• **What is required**
If a line in the listing carries the word "hint", return a copy of that line.
**** Records shown
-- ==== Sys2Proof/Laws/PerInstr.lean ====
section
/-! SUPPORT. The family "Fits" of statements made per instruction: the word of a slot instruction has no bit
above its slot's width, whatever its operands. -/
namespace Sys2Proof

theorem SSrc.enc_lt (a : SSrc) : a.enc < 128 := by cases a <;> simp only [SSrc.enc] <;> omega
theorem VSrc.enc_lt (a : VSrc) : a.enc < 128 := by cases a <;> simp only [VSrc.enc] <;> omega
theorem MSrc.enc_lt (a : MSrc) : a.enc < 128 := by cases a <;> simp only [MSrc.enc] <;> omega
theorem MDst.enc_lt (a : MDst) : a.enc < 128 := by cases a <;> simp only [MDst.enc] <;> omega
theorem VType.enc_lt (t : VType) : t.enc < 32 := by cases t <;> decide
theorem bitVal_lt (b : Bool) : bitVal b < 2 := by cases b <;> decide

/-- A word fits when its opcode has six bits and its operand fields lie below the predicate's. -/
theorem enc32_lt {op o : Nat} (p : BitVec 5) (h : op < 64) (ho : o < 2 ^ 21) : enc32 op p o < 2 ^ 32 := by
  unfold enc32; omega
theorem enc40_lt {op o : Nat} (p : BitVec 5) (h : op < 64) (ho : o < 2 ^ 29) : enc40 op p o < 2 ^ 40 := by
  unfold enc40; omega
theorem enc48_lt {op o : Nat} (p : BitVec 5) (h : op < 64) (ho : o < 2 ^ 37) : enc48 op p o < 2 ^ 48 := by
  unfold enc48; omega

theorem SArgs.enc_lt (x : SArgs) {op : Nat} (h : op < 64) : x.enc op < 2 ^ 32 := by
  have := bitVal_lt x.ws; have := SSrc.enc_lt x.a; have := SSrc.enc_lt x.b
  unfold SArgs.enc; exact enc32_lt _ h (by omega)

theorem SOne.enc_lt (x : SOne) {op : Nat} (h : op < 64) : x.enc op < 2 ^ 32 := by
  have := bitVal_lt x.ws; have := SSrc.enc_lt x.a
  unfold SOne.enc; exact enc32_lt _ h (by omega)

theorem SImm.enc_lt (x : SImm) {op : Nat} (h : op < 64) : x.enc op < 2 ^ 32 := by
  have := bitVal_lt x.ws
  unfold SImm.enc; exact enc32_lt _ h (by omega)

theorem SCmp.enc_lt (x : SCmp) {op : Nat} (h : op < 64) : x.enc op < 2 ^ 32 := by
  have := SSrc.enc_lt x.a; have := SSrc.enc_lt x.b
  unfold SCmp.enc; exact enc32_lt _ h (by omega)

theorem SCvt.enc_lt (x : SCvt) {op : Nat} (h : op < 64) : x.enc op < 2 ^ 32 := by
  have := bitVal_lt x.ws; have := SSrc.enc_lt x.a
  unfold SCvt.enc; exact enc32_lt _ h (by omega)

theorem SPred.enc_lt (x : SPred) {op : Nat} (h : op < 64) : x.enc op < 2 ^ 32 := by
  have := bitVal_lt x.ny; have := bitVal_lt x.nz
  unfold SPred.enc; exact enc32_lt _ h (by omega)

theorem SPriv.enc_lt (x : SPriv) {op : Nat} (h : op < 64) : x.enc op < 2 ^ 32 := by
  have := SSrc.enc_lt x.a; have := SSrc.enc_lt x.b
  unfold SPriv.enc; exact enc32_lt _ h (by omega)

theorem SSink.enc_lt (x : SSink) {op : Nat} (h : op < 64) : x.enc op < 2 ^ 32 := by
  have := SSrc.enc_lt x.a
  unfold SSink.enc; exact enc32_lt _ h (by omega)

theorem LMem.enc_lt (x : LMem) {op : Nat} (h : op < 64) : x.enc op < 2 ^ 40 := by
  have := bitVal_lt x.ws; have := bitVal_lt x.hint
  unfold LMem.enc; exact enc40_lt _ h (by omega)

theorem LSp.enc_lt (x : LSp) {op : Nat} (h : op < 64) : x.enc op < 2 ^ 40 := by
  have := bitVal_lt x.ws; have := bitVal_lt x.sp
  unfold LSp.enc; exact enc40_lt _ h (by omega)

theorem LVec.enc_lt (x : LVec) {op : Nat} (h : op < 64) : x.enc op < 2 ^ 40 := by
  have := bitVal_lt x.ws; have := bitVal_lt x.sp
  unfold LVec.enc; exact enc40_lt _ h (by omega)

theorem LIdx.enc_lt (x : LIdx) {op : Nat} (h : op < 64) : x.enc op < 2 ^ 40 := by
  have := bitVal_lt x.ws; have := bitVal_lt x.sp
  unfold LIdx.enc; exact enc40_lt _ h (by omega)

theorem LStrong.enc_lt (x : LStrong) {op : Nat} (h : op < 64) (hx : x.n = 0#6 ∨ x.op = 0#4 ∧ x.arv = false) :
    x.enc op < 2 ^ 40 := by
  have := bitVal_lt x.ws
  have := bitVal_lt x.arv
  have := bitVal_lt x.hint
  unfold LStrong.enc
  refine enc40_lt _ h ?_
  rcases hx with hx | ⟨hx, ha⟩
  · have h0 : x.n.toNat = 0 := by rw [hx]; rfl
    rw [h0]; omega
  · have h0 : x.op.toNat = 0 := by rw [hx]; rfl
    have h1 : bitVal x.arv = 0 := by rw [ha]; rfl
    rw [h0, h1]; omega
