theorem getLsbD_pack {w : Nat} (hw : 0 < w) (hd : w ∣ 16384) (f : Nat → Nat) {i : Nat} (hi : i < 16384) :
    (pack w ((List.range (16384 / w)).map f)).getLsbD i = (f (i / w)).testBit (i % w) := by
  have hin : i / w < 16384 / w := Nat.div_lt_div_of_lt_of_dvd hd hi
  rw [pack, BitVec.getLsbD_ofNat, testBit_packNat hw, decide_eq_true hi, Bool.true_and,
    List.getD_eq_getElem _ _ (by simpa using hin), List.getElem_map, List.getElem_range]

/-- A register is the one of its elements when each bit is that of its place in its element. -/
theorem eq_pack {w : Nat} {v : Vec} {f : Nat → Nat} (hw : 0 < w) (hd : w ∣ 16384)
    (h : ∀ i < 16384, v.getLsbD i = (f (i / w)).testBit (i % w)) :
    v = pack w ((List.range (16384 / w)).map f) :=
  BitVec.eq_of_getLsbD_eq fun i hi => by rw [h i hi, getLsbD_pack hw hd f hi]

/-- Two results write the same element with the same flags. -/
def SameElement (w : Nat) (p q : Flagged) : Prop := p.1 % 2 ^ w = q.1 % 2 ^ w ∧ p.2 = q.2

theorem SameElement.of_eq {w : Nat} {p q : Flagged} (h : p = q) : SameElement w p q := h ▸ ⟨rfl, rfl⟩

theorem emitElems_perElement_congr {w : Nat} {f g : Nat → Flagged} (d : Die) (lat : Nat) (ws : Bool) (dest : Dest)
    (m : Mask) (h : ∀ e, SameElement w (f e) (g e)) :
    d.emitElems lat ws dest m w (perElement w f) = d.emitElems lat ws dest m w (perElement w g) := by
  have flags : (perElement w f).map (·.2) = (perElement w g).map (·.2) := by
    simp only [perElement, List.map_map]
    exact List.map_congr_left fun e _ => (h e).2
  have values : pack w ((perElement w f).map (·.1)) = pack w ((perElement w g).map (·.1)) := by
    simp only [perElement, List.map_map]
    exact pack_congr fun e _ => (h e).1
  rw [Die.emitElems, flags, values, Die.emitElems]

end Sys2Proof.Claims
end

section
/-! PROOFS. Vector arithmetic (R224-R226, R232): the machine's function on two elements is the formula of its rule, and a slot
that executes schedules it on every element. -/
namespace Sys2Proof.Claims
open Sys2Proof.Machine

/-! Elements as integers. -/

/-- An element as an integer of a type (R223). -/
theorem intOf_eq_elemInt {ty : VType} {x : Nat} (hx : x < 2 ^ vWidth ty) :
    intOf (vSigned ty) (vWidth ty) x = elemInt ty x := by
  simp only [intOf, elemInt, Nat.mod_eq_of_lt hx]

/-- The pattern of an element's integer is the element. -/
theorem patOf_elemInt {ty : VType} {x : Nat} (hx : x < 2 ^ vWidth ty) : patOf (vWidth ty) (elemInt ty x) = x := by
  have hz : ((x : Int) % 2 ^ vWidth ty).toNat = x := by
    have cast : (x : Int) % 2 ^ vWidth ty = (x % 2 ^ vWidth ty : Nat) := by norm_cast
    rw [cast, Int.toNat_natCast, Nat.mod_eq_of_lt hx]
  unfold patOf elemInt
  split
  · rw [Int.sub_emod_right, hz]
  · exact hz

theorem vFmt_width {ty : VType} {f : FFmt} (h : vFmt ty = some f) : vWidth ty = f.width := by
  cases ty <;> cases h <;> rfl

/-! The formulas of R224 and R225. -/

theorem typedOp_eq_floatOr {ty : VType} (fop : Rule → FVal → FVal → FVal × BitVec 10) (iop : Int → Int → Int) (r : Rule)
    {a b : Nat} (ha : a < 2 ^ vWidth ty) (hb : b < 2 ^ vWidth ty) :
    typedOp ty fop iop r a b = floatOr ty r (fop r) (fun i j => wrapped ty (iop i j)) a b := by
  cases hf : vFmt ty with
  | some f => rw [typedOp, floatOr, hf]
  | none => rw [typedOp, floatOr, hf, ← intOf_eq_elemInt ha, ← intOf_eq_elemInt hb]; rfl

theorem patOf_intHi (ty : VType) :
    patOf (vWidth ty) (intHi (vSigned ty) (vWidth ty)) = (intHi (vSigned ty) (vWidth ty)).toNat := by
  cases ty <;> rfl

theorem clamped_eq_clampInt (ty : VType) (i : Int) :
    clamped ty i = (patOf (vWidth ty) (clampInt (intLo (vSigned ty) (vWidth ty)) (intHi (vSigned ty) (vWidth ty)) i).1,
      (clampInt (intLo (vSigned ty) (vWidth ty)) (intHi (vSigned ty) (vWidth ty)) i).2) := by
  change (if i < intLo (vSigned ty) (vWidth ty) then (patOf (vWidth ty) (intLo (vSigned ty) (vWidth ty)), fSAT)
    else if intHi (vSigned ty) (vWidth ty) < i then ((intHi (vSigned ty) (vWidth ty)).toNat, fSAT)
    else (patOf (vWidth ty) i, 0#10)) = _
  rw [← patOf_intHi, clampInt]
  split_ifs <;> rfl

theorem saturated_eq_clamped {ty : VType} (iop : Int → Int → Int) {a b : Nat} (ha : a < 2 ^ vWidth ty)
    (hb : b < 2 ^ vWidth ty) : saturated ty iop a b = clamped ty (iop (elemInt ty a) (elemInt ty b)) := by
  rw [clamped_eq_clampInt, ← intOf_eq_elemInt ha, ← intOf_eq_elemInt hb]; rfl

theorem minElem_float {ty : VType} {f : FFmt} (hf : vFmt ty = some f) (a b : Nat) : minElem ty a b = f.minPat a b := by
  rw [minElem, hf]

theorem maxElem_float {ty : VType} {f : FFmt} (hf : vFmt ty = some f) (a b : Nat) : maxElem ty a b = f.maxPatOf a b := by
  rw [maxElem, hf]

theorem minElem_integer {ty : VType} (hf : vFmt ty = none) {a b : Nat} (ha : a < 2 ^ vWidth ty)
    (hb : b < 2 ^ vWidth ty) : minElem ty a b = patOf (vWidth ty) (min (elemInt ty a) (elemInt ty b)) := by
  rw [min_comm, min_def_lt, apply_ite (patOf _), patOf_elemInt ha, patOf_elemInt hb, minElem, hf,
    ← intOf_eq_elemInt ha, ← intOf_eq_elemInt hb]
********
• **The completed task**
  have := bitVal_lt x.ws; have := bitVal_lt x.hint
  have := bitVal_lt x.hint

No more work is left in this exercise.